(Saved data entries)
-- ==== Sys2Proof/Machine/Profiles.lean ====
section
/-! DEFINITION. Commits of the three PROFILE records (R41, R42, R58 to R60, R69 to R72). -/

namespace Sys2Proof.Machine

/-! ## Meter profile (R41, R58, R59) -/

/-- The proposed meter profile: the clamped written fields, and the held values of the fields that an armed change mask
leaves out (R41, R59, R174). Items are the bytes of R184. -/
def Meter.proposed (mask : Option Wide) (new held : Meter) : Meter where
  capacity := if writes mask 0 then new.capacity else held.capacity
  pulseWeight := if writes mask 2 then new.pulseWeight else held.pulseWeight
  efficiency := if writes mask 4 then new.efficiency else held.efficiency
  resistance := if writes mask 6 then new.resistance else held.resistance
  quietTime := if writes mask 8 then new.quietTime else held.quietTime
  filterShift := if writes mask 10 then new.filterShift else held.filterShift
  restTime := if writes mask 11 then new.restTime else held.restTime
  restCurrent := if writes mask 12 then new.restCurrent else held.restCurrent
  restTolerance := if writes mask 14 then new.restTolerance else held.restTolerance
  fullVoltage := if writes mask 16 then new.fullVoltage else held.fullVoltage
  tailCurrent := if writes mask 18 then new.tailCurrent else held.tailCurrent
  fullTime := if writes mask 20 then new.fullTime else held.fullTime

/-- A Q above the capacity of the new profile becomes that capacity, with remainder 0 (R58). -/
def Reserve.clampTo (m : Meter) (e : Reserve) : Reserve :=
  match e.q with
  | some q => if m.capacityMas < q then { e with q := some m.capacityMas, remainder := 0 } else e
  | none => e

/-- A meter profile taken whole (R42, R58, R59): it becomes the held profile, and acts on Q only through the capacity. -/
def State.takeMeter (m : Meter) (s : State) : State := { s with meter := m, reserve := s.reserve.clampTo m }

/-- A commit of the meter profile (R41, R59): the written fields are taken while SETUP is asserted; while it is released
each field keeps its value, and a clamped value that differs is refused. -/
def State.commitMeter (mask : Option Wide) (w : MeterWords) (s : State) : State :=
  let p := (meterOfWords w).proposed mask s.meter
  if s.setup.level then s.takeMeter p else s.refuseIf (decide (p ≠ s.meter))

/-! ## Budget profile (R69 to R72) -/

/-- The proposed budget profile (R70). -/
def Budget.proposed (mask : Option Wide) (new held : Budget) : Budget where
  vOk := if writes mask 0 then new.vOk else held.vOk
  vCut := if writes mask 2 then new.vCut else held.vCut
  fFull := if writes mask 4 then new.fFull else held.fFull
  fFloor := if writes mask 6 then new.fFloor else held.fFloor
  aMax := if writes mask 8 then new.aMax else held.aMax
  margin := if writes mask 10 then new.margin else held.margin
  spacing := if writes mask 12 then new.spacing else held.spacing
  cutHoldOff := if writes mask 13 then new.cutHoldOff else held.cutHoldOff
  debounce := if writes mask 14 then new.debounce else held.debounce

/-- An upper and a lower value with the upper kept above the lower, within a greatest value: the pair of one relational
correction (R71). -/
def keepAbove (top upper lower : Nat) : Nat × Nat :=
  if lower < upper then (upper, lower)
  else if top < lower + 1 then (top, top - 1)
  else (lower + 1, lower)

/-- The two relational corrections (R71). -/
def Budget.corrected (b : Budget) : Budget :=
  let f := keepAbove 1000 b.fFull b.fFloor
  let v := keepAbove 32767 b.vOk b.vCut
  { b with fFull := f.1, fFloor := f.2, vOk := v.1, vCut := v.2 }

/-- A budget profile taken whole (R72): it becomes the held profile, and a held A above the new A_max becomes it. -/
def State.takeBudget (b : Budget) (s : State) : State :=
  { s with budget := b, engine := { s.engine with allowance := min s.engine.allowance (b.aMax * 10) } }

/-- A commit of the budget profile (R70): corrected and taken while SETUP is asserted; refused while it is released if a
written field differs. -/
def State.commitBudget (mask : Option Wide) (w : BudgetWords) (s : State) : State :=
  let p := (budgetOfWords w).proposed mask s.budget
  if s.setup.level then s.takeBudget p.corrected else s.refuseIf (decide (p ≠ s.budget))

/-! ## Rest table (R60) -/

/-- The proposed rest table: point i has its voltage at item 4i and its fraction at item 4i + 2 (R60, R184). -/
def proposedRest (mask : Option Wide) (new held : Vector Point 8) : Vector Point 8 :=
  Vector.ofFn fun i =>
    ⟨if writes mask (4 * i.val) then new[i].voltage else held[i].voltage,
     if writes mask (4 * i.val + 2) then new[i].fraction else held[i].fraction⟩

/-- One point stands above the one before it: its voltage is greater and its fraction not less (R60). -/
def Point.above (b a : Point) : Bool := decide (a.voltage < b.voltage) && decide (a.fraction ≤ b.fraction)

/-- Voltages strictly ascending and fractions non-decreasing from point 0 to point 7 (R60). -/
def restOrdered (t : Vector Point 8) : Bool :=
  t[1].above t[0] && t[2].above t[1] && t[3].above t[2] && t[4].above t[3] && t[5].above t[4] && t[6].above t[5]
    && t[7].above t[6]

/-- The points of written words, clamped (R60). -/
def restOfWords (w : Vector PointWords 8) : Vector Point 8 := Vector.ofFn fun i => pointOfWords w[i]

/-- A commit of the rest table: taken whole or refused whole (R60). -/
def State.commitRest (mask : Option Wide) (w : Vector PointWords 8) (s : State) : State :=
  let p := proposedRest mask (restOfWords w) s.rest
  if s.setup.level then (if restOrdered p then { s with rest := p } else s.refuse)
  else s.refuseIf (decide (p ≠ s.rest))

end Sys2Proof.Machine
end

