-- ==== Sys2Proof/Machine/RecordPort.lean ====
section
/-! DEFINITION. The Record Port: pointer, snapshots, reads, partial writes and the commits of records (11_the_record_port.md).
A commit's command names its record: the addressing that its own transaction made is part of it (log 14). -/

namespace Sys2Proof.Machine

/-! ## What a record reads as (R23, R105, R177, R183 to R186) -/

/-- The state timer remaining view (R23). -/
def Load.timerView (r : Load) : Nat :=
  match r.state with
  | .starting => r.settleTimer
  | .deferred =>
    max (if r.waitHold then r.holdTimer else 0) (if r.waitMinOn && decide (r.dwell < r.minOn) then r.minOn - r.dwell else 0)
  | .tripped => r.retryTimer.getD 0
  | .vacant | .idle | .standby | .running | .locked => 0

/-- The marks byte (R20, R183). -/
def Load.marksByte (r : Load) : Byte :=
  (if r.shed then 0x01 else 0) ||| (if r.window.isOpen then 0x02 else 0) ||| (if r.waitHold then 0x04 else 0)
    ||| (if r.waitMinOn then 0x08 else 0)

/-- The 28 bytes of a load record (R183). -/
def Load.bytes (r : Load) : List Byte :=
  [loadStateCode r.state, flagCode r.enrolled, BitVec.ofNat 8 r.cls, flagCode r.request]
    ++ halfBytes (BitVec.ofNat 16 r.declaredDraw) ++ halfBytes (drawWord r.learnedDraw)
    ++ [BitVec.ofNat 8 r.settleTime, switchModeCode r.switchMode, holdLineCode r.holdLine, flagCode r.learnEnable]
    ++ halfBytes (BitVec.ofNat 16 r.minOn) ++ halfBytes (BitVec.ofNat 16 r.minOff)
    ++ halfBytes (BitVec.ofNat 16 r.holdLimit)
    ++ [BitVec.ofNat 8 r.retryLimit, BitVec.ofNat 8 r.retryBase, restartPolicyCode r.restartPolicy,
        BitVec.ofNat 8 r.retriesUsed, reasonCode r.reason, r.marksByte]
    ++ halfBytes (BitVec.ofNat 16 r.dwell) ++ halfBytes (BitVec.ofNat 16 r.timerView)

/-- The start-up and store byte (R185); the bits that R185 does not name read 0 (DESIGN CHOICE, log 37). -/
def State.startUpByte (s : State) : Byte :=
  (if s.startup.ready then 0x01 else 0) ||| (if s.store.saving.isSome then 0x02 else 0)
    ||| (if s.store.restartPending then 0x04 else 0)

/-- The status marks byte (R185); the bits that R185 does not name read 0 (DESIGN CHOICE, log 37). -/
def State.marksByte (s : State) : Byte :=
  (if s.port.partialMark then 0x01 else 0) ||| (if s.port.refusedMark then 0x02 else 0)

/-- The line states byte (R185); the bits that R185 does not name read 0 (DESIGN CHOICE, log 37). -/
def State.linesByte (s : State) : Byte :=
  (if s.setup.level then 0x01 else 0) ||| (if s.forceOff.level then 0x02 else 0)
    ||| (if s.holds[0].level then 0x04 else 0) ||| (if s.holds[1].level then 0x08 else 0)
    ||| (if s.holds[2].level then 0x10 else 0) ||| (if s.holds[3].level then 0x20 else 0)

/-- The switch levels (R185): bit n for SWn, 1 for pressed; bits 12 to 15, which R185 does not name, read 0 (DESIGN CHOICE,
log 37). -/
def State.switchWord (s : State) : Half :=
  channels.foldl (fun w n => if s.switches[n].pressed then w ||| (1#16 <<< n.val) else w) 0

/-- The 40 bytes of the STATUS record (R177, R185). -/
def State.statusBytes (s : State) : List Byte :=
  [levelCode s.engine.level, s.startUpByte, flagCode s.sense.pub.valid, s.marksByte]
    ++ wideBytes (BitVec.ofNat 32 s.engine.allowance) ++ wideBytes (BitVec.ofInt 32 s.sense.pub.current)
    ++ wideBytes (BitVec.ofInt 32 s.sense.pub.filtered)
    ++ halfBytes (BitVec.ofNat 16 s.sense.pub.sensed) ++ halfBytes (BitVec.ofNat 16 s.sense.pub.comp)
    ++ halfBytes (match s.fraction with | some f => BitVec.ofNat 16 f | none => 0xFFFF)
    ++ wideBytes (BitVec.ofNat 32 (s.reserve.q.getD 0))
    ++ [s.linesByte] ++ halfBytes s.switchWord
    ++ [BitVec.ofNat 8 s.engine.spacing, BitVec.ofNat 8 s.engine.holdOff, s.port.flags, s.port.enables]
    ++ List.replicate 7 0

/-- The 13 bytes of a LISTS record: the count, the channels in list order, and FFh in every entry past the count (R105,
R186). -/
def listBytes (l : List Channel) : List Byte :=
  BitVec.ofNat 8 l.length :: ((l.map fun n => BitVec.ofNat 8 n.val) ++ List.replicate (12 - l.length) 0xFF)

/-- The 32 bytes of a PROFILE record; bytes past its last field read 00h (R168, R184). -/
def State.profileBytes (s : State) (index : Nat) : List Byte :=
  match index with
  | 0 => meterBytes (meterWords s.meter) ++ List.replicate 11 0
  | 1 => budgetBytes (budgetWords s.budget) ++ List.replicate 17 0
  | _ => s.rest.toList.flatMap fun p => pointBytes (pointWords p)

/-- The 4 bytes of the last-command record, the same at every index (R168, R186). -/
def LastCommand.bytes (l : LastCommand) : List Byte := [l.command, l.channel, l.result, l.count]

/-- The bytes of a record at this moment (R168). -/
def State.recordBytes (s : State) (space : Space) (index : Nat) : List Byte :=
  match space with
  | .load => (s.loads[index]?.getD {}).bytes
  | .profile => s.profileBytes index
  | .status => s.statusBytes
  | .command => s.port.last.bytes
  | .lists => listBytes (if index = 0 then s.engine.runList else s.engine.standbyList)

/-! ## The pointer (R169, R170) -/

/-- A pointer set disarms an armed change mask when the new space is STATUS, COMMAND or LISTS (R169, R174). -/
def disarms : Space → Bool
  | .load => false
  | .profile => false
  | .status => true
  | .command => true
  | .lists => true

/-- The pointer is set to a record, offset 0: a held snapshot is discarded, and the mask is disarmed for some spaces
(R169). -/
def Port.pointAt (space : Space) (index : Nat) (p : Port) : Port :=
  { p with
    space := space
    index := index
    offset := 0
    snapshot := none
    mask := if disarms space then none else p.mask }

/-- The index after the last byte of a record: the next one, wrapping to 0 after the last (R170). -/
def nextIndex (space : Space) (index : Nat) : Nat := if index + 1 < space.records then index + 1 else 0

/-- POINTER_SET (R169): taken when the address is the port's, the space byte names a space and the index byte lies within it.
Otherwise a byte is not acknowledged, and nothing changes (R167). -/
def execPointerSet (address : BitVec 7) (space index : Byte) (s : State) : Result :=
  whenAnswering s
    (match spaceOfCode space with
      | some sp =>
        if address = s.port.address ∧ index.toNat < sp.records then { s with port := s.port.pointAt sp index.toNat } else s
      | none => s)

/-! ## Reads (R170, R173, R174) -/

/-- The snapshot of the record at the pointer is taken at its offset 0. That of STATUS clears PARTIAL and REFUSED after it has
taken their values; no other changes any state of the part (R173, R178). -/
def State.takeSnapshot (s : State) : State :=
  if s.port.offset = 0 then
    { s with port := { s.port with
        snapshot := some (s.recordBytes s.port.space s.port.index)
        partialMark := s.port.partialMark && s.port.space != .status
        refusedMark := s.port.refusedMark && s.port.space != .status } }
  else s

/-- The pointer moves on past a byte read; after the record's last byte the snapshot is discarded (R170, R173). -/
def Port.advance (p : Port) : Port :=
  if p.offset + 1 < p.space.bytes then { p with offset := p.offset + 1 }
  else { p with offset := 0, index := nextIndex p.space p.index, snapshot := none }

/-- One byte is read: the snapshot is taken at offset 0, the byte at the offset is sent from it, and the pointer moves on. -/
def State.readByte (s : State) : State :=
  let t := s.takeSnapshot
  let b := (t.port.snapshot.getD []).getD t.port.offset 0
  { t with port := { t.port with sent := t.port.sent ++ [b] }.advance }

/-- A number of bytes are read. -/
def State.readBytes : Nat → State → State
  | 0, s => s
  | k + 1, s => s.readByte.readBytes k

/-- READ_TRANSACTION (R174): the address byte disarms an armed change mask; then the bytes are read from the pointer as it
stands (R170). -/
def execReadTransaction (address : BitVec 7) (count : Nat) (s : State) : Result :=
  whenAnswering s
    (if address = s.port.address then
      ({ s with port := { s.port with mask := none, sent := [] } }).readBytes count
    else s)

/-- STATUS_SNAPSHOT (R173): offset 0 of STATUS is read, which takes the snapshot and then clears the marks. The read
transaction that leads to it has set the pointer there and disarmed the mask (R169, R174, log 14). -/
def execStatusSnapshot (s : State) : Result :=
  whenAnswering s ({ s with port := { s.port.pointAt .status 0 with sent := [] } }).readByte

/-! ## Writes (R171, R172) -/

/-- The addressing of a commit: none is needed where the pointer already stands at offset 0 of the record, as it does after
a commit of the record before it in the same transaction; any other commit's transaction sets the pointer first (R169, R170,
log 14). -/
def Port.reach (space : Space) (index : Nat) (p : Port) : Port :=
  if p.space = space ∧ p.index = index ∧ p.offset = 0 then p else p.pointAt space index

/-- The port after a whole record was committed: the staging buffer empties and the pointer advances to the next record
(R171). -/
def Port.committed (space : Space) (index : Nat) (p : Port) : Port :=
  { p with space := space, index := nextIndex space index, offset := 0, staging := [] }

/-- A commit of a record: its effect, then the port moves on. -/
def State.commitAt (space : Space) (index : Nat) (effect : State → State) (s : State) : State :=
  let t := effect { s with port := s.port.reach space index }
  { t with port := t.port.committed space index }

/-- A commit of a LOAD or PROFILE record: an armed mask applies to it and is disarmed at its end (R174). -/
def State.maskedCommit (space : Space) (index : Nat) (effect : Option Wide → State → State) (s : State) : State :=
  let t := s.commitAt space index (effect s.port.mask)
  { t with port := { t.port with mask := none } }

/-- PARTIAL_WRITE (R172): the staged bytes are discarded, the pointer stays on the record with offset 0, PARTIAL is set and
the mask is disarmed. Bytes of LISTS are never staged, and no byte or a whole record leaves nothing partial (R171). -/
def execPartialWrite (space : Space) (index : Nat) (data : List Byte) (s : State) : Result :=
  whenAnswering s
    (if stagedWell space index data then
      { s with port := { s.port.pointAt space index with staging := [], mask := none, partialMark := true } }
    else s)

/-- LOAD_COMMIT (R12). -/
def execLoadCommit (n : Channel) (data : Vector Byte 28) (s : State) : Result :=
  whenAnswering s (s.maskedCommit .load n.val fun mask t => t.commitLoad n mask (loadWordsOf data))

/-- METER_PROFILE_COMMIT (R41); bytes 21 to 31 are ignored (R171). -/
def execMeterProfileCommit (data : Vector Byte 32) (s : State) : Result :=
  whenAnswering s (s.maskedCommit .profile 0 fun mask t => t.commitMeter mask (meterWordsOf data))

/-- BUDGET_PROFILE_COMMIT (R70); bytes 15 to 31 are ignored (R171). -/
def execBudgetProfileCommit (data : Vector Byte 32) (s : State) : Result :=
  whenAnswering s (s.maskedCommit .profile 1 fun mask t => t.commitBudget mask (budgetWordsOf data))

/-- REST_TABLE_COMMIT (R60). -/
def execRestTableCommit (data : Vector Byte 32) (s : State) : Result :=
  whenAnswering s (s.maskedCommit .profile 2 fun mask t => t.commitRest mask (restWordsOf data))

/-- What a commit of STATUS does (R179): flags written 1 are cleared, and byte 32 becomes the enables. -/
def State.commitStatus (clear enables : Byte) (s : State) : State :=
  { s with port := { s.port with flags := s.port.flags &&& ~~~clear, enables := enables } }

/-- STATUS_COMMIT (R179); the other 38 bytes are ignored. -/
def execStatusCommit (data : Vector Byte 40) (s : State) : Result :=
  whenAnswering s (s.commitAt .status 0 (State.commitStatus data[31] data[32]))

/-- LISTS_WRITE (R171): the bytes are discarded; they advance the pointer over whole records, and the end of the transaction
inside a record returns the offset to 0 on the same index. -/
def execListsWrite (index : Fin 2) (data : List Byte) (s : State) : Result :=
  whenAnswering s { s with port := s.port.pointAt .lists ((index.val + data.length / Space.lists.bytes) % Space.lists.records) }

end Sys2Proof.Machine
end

=== WHAT YOU HAVE TO DO ===
Give back the lines of the data exactly as they are written, from the first line through the line containing "def Meter.proposed (mask".

=== SOLUTION TO THIS PROBLEM ===
-- ==== Sys2Proof/Machine/Profiles.lean ====
section
/-! DEFINITION. Commits of the three PROFILE records (R41, R42, R58 to R60, R69 to R72). -/

namespace Sys2Proof.Machine

/-! ## Meter profile (R41, R58, R59) -/

/-- The proposed meter profile: the clamped written fields, and the held values of the fields that an armed change mask
leaves out (R41, R59, R174). Items are the bytes of R184. -/
def Meter.proposed (mask : Option Wide) (new held : Meter) : Meter where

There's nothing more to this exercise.